### Task details
Below are the entries to work from; restate word for word the portion that opens with the line containing "(.v3LowLoop 0#8) ∧" and closes with the line containing "R81, R160) -/", keeping both.

### The input
-- ==== Sys2Proof/Tests/Slice0.lean ====
section
/-!
SUPPORT. Tests of single steps, and a witness for the hypotheses of each statement. Expected values come
from spec/: the trace and the vectors of 95_test_vectors.md (under its parameter set T), the tables of
30_encoding.md and 43_classifier.md, or a hand calculation named in the docstring.
-/

namespace Sys2Proof.Tests

open Sys2Proof Sys2Proof.Machine Sys2Proof.Safety

/-! ### Helpers -/

/-- The parameter set T of 95_test_vectors.md. -/
def setT (nOut : Nat) : Params := ⟨0xA8#8, 12000#16, -1024#16, 1024#16, nOut⟩

/-- A small state under T, in FSM state `st`. -/
def small (st : FsmState) : State where
  params := setT 32
  fsm := st
  crc := 0
  nch := 0
  idx := 0
  buf := []
  variant := .ch1to12
  rxhi := 0
  pkt := 0
  pulses := List.replicate 32 7#16
  switches := Vector.replicate 64 false
  input := []
  out := []

/-- `s` with byte `b` on the next edge. -/
def offered (s : State) (b : Byte) : State := { s with input := [Edge.offer b] }

/-- One field of the next state, if there is one. -/
def got {α : Type} (o : Outcome) (f : State → α) : Option α :=
  match o with
  | .next s => some (f s)
  | .fault _ => none
  | .refused _ => none

/-- The context of 95_test_vectors.md section 2 in FSM state `st`: marker A8, `nch` 2, received high byte
AA, `crc` AA42. -/
def ctxOf (st : FsmState) (idx : Count7) : Ctx := ⟨st, 0xA8#8, idx, 2, 0xAA#8, 0xAA42#16⟩

/-- The frame buffer with all 66 slots written, every byte 2E. -/
def fullBuf : Memory := (List.range 132).map fun a => (a, 0x2E#8)

/-- The state before the last byte of vector FSM-N3. -/
def beforeN3 : State :=
  { small .crcLow with crc := 0x18EB#16, rxhi := 0x18#8, nch := 2, idx := 2, variant := .ch1to16,
                       buf := [(0, 0xA8#8), (1, 0xA8#8), (2, 0x00#8), (3, 0xA8#8)] }

/-- Slots 12 to 15 of vector CONV-S2 after twelve slots of 2EE0. -/
def slotsS2 : List Word16 := List.replicate 12 0x2EE0#16 ++ [0xDEAD#16, 0xBEEF#16, 0x0123#16, 0x4567#16]

/-! ### Well-formedness: one ill-formed term for each check (R81, R82) -/

theorem test_wf_bad_version : Instr.wellFormed (.gotStartBad 0x81#8) = false ∧
    Instr.wellFormed (.gotStartBad 0xF3#8) = false ∧ Instr.wellFormed (.gotStartBad 0x02#8) = true := by decide

theorem test_wf_lenV1 : Instr.wellFormed (.startV1LenOk 33#8) = false ∧
    Instr.wellFormed (.startV1LenOk 1#8) = false ∧ Instr.wellFormed (.startV1LenOk 32#8) = true := by decide

theorem test_wf_lenV1_bad : Instr.wellFormed (.startV1LenBad 2#8) = false ∧
    Instr.wellFormed (.startV1LenBad 1#8) = true := by decide

theorem test_wf_lenV3 : Instr.wellFormed (.startV3LenOk 69#8) = false ∧
    Instr.wellFormed (.startV3LenOk 1#8) = false ∧ Instr.wellFormed (.startV3LenOk 68#8) = true := by decide

theorem test_wf_lenV3_bad : Instr.wellFormed (.startV3LenBad 68#8) = false ∧
    Instr.wellFormed (.startV3LenBad 69#8) = true := by decide

theorem test_wf_func_def : Instr.wellFormed (.v3FuncDef 6#8) = false ∧
    Instr.wellFormed (.v3FuncDef 5#8) = true := by decide

theorem test_wf_func_unrec : Instr.wellFormed (.v3FuncUnrec 5#8) = false ∧
    Instr.wellFormed (.funcUnrec 0#8) = false ∧ Instr.wellFormed (.funcUnrec 6#8) = true := by decide

theorem test_fits_marker : ¬ Instr.Fits (ctxOf .idle 0) (.idleSof 0x55#8) ∧
    ¬ Instr.Fits (ctxOf .idle 0) (.idleOther 0xA8#8) ∧ Instr.Fits (ctxOf .idle 0) (.idleSof 0xA8#8) := by decide

theorem test_fits_loop : ¬ Instr.Fits (ctxOf .v1Low 1) (.v1LowLoop 0#8) ∧
    ¬ Instr.Fits (ctxOf .v1Low 0) (.v1LowEnd 0#8) ∧ ¬ Instr.Fits (ctxOf .v3Low 1) (.v3LowLoop 0#8) ∧
    ¬ Instr.Fits (ctxOf .v3Low 0) (.v3LowEnd 0#8) := by decide

theorem test_fits_crc : ¬ Instr.Fits (ctxOf .crcLow 2) (.crcLowMatch 0x43#8) ∧
    ¬ Instr.Fits (ctxOf .crcLow 2) (.crcLowMismatch 0x42#8) := by decide

theorem test_fits_state : ¬ Instr.Fits (ctxOf .v3High 0) (.v1High 0#8) := by decide

/-! ### Decoding: the bits of each row written out (R71 to R78, R81, R160) -/

theorem test_decode_idle : decode (ctxOf .idle 0) 0b10101000#8 = .idleSof 0xA8#8 ∧
    decode (ctxOf .idle 0) 0b01010101#8 = .idleOther 0x55#8 := by decide

theorem test_decode_gotStart : decode (ctxOf .gotStart 0) 0b10000001#8 = .gotStartV1 0x8#4 ∧
    decode (ctxOf .gotStart 0) 0b11110011#8 = .gotStartV3 0xF#4 ∧
    decode (ctxOf .gotStart 0) 0b10101000#8 = .gotStartBad 0xA8#8 := by decide

theorem test_decode_startV1 : decode (ctxOf .startV1 0) 0b00100000#8 = .startV1LenOk 32#8 ∧
    decode (ctxOf .startV1 0) 0b00000010#8 = .startV1LenOk 2#8 ∧
    decode (ctxOf .startV1 0) 0b00100001#8 = .startV1LenBad 33#8 ∧
    decode (ctxOf .startV1 0) 0b00000001#8 = .startV1LenBad 1#8 := by decide

theorem test_decode_v1_channels : decode (ctxOf .v1High 0) 0b10101000#8 = .v1High 0xA8#8 ∧
    decode (ctxOf .v1Low 0) 0b11100000#8 = .v1LowLoop 0xE0#8 ∧
    decode (ctxOf .v1Low 1) 0b11100001#8 = .v1LowEnd 0xE1#8 := by decide

theorem test_decode_startV3 : decode (ctxOf .startV3 0) 0b01000100#8 = .startV3LenOk 68#8 ∧
    decode (ctxOf .startV3 0) 0b00000010#8 = .startV3LenOk 2#8 ∧
    decode (ctxOf .startV3 0) 0b01000101#8 = .startV3LenBad 69#8 ∧
    decode (ctxOf .startV3 0) 0b00000001#8 = .startV3LenBad 1#8 := by decide

theorem test_decode_v3_channels : decode (ctxOf .v3High 0) 0b00101110#8 = .v3High 0x2E#8 ∧
    decode (ctxOf .v3Low 0) 0b11100000#8 = .v3LowLoop 0xE0#8 ∧
    decode (ctxOf .v3Low 1) 0b11100001#8 = .v3LowEnd 0xE1#8 := by decide

theorem test_decode_v3_trailer : decode (ctxOf .v3FuncCode 2) 0b00000101#8 = .v3FuncDef 0x05#8 ∧
    decode (ctxOf .v3FuncCode 2) 0b00000110#8 = .v3FuncUnrec 0x06#8 ∧
    decode (ctxOf .v3LastValid 2) 0b00000001#8 = .v3LastValid 0x01#8 ∧
    decode (ctxOf .v3ModeCmd 2) 0b00000010#8 = .v3ModeCmd 0x02#8 ∧
    decode (ctxOf .v3SubCmd 2) 0b00000011#8 = .v3SubCmd 0x03#8 := by decide

theorem test_decode_crc : decode (ctxOf .crcHigh 2) 0b10101010#8 = .crcHigh 0xAA#8 ∧
    decode (ctxOf .crcLow 2) 0b01000010#8 = .crcLowMatch 0x42#8 ∧
    decode (ctxOf .crcLow 2) 0b01000011#8 = .crcLowMismatch 0x43#8 := by decide

theorem test_decode_functions : decodeFunction 0b00000000#8 = .func00 ∧ decodeFunction 0b00000001#8 = .func01 ∧
    decodeFunction 0b00000010#8 = .func02 ∧ decodeFunction 0b00000011#8 = .func03 ∧
    decodeFunction 0b00000100#8 = .func04 ∧ decodeFunction 0b00000101#8 = .func05 ∧
    decodeFunction 0b00000110#8 = .funcUnrec 0x06#8 ∧ decodeFunction 0b11111111#8 = .funcUnrec 0xFF#8 := by decide

/-- The rows of spec/opcode_table.json whose mask fixes bits, by their own words. -/
theorem test_table_words : decodeTableWord 8 0x00 = some .func00 ∧ decodeTableWord 8 0x05 = some .func05 ∧
    decodeTableWord 8 0x11 = some (.gotStartV1 0x1#4) ∧ decodeTableWord 8 0xF3 = some (.gotStartV3 0xF#4) ∧
    decodeTableWord 8 256 = none ∧ decodeTableWord 16 0 = none := by
  refine ⟨rfl, rfl, rfl, rfl, rfl, rfl⟩

theorem test_step_runs_table_word :
    got (step (State.reset.withFetchWord 8 0x05)) State.variant = some .ch1to12sw64 ∧
      got (step (State.reset.withFetchWord 8 0x11)) State.fsm = some .startV1 := by
  exact ⟨rfl, rfl⟩

/-! ### Steps: the trace of section 2 and the vectors of section 4 -/

theorem test_idle_sof : got (step (offered (small .idle) 0xA8#8)) (fun s => (s.fsm, s.crc)) =
    some (.gotStart, 0x34E2#16) := by decide

theorem test_idle_other : got (step (offered (small .idle) 0x55#8)) (fun s => (s.fsm, s.crc)) =
    some (.idle, 0#16) := by decide

/-- FSM-V1. -/
theorem test_gotStart_v1 :
    got (step (offered { small .gotStart with crc := 0x34E2#16 } 0x01#8)) (fun s => (s.fsm, s.crc)) =
      some (.startV1, 0x84F6#16) := by decide

/-- FSM-V2: the high nibble selects nothing and is folded. -/
theorem test_gotStart_v1_high_nibble :
    got (step (offered { small .gotStart with crc := 0x34E2#16 } 0x81#8)) (fun s => (s.fsm, s.crc)) =
      some (.startV1, 0x157E#16) := by decide

/-- FSM-V6. -/
theorem test_gotStart_v3 :
    got (step (offered { small .gotStart with crc := 0x34E2#16 } 0xF3#8)) (fun s => (s.fsm, s.crc)) =
      some (.startV3, 0x4BAB#16) := by decide

/-- FSM-V11: a second marker is a bad version byte, folded. -/
theorem test_gotStart_bad :
    got (step (offered { small .gotStart with crc := 0x34E2#16 } 0xA8#8)) (fun s => (s.fsm, s.crc)) =
      some (.idle, 0xA035#16) := by decide

/-- Trace step 3; the old index is not kept. -/
theorem test_startV1_ok :
    got (step (offered { small .startV1 with crc := 0x84F6#16, idx := 9 } 0x02#8))
      (fun s => (s.fsm, s.crc, s.nch, s.idx)) = some (.v1High, 0x074E#16, 2, 0) := by decide

/-- FSM-B4: 33 is rejected and not folded (R105). -/
theorem test_startV1_bad :
    got (step (offered { small .startV1 with crc := 0x84F6#16, nch := 5 } 33#8))
      (fun s => (s.fsm, s.crc, s.nch)) = some (.idle, 0x84F6#16, 5) := by decide

/-- Trace step 6. -/
theorem test_v1High :
    got (step (offered { small .v1High with crc := 0xE85A#16, nch := 2, idx := 1 } 0x2E#8))
      (fun s => (s.fsm, s.crc, s.idx, s.buf)) = some (.v1Low, 0xE38A#16, 1, [(2, 0x2E#8)]) := by decide

/-- Trace step 5. -/
theorem test_v1Low_loop :
    got (step (offered { small .v1Low with crc := 0xFB4B#16, nch := 2, buf := [(0, 0x2E#8)] } 0xE0#8))
      (fun s => (s.fsm, s.crc, s.idx, s.buf)) =
        some (.v1High, 0xE85A#16, 1, [(0, 0x2E#8), (1, 0xE0#8)]) := by decide

/-- Trace step 7. -/
theorem test_v1Low_end :
    got (step (offered { small .v1Low with crc := 0xE38A#16, nch := 2, idx := 1 } 0xE1#8))
      (fun s => (s.fsm, s.crc, s.idx, s.variant)) = some (.crcHigh, 0xAA42#16, 2, .ch1to16) := by decide

/-- The prefix A8 03 12 of section 3. -/
theorem test_startV3_ok :
    got (step (offered { small .startV3 with crc := 0xA4B4#16 } 0x12#8))
      (fun s => (s.fsm, s.crc, s.nch, s.idx)) = some (.v3High, 0x731D#16, 16, 0) := by decide

/-- FSM-B10: 69 is rejected and not folded (R109). -/
theorem test_startV3_bad :
    got (step (offered { small .startV3 with crc := 0xA4B4#16, nch := 5 } 69#8))
      (fun s => (s.fsm, s.crc, s.nch)) = some (.idle, 0xA4B4#16, 5) := by decide

/-- The fold is that of the prefix A8 01 10 2E of section 3 (its row A8 03 12 2E contradicts R141: log entry
20). -/
theorem test_v3High :
    got (step (offered { small .v3High with crc := 0x353D#16, nch := 16 } 0x2E#8))
      (fun s => (s.fsm, s.crc, s.buf)) = some (.v3Low, 0x9E5A#16, [(0, 0x2E#8)]) := by decide

/-- The fold is that of trace step 5. -/
theorem test_v3Low_loop :
    got (step (offered { small .v3Low with crc := 0xFB4B#16, nch := 16 } 0xE0#8))
      (fun s => (s.fsm, s.crc, s.idx, s.buf)) = some (.v3High, 0xE85A#16, 1, [(1, 0xE0#8)]) := by decide

/-- FSM-B6: with `nch` 0 one pair is consumed; `idx` is 1 and `variant` is not written (R111, R123). -/
theorem test_v3Low_end :
    got (step (offered { small .v3Low with nch := 0, variant := .ch1to8and17to24 } 0xE0#8))
      (fun s => (s.fsm, s.idx, s.variant)) = some (.v3FuncCode, 1, .ch1to8and17to24) := by decide

theorem test_v3Func_def :
    got (step (offered (small .v3FuncCode) 0x05#8)) (fun s => (s.fsm, s.variant)) =
      some (.v3LastValid, .ch1to12sw64) := by decide

/-- CLS-7: 0xA8 is no code, and the frame goes on. -/
theorem test_v3Func_unrec :
    got (step (offered (small .v3FuncCode) 0xA8#8)) (fun s => (s.fsm, s.variant, s.crc)) =
      some (.v3LastValid, .unrec, 0x34E2#16) := by decide

/-- CRC-2 gives the folded value of the byte 01. -/
theorem test_v3LastValid :
    got (step (offered (small .v3LastValid) 0x01#8)) (fun s => (s.fsm, s.crc)) =
      some (.v3ModeCmd, 0x1021#16) := by decide

theorem test_v3ModeCmd :
    got (step (offered (small .v3ModeCmd) 0x01#8)) (fun s => (s.fsm, s.crc)) =
      some (.v3SubCmd, 0x1021#16) := by decide

theorem test_v3SubCmd :
    got (step (offered (small .v3SubCmd) 0x01#8)) (fun s => (s.fsm, s.crc)) =
      some (.crcHigh, 0x1021#16) := by decide

/-- Trace step 8: not folded. -/
theorem test_crcHigh :
    got (step (offered { small .crcHigh with crc := 0xAA42#16 } 0xAA#8)) (fun s => (s.fsm, s.crc, s.rxhi)) =
      some (.crcLow, 0xAA42#16, 0xAA#8) := by decide

/-- FSM-N3. -/
theorem test_crcLow_match :
    got (step (offered beforeN3 0xEB#8)) (fun s => (s.fsm, s.pkt, s.out)) =
      some (.idle, 1, [.frameReady .ch1to16 2 [0xA8A8#16, 0x00A8#16], .pulseWrite 0 1024#16,
        .pulseWrite 1 (-1024#16), .valid]) := by decide

/-- FSM-N6: the counter wraps. -/
theorem test_crcLow_match_wraps :
    got (step (offered { beforeN3 with pkt := 0xFFFFFFFF#32 } 0xEB#8)) State.pkt = some 0#32 := by decide

/-- FSM-N4: the last byte off by one bit. -/
theorem test_crcLow_mismatch :
    got (step (offered beforeN3 0xEA#8)) (fun s => (s.fsm, s.pkt, s.out)) = some (.idle, 0, []) := by decide

/-! The classifier's rows. A code below 8 folded into a zero accumulator is the code times 0x1021, the bits
of the shifted polynomials being disjoint (R141 by hand; CRC-2 and CRC-6 for 01 and 00). -/

theorem test_func00 : got (exec .func00 { small .v3FuncCode with variant := .unrec })
    (fun s => (s.variant, s.crc)) = some (.ch1to12, 0x0000#16) := by decide
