/-- A class that requests at an arbiter cycle: its number in table order, the cost of its head request in the arbiter's
units, and the age of its oldest pending request in cycles (R323, R325). -/
structure ArbReq where
  cls : Nat
  cost : Nat
  age : Nat
deriving DecidableEq, Repr

/-- A Chipper descriptor after OPCODE (Table 11-4); `reserved` gathers its reserved bits. -/
structure ChipDesc where
  flags : Nat
  blockLog2 : Nat
  cls : Nat
  chipper : Nat
  returnTo : Nat
  inBuf : Nat
  inOff : Nat
  inLen : Nat
  outBuf : Nat
  outOff : Nat
  outLimit : Nat
  tag : Nat
  resultAddr : Nat
  reserved : Nat
deriving DecidableEq, Repr

/-- The protection checks that an NVMe command selects (R362): PRACT, the PRCHK bits, and the expected tags. -/
structure PiCheck where
  pract : Bool
  guard : Bool
  app : Bool
  ref : Bool
  lbat : Nat
  lbatm : Nat
  ilbrt : Nat
deriving DecidableEq, Repr

/-- A command that a doorbell write makes outstanding: its identifier, opcode and namespace. -/
structure NvmeHead where
  cid : Nat
  opcode : Nat
  nsid : Nat
deriving DecidableEq, Repr

/-- What a namespace command creates or deletes (Namespace Management). -/
inductive NsOp where
  | create (nsze : Nat) (lbaf : Nat)
  | delete (nsid : Nat)
deriving DecidableEq, Repr

/-- A Skidder packet as received (Table 13-5), with what the port established: where it came from, whether its lengths are
consistent, its ECN CE mark, and whether its tag verifies under the key its KEY_EPOCH names. -/
structure SkdRx where
  port : Nat
  addr : Bytes
  version : Nat
  lengthsOk : Bool
  ackReq : Bool
  retx : Bool
  chipped : Bool
  label : Nat
  keyEpoch : Nat
  dstConn : Nat
  srcConn : Nat
  srcSlot : Nat
  generation : Nat
  psn : Nat
  msgId : Nat
  serial : Nat
  ce : Bool
  tagOk : Bool
  payload : Bytes
deriving DecidableEq, Repr

/-- The operation extension (Table 13-6). -/
structure SkdExt where
  remoteKey : Nat
  msgBytes : Nat
  offset : Nat
  immediate : Nat
deriving DecidableEq, Repr

/-- Who queues a transfer: the SKD_ page of a context, or a control core through its cluster's transfer queue (R421). -/
inductive TransferSrc where
  | page (ctx : Nat)
  | core (cluster ctx : Nat)
deriving DecidableEq, Repr

/-- A transfer descriptor (Table 13-14). -/
structure TransferDesc where
  op : Nat
  conn : Nat
  immediate : Nat
  local_ : Nat
  length : Nat
  remoteKey : Nat
  remoteOffset : Nat
  tag : Nat
deriving DecidableEq, Repr

/-- The header of a Lookout frame (Table 15-2) and what reception established about it: `wellFormed` says that MAGIC,
VERSION, KIND and LENGTH are valid, `tagOk` that the tag verifies under the key it names, and `stamp` is the receive
stamp in units of 2^-16 ns, less the receive latency (R385). -/
structure LkHdr where
  wellFormed : Bool
  domain : Nat
  srcSlot : Nat
  path : Nat
  plain : Bool
  council : Bool
  generation : Nat
  ring : Nat
  grain : Nat
  keyEpoch : Nat
  msgSeq : Nat
  txCount : Nat
  tagOk : Bool
  stamp : Nat
deriving DecidableEq, Repr

/-- An ABORT entry (Table 15-4). -/
structure LkEntry where
  epoch : Nat
  step : Nat
  consumer : Nat
  attempt : Nat
  server : Nat
deriving DecidableEq, Repr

### Answer area
    ¬ Instr.Fits (ctxOf .v1Low 0) (.v1LowEnd 0#8) ∧ ¬ Instr.Fits (ctxOf .v3Low 1) (.v3LowLoop 0#8) ∧
    ¬ Instr.Fits (ctxOf .v3Low 0) (.v3LowEnd 0#8) := by decide

theorem test_fits_crc : ¬ Instr.Fits (ctxOf .crcLow 2) (.crcLowMatch 0x43#8) ∧
    ¬ Instr.Fits (ctxOf .crcLow 2) (.crcLowMismatch 0x42#8) := by decide

theorem test_fits_state : ¬ Instr.Fits (ctxOf .v3High 0) (.v1High 0#8) := by decide

/-! ### Decoding: the bits of each row written out (R71 to R78, R81, R160) -/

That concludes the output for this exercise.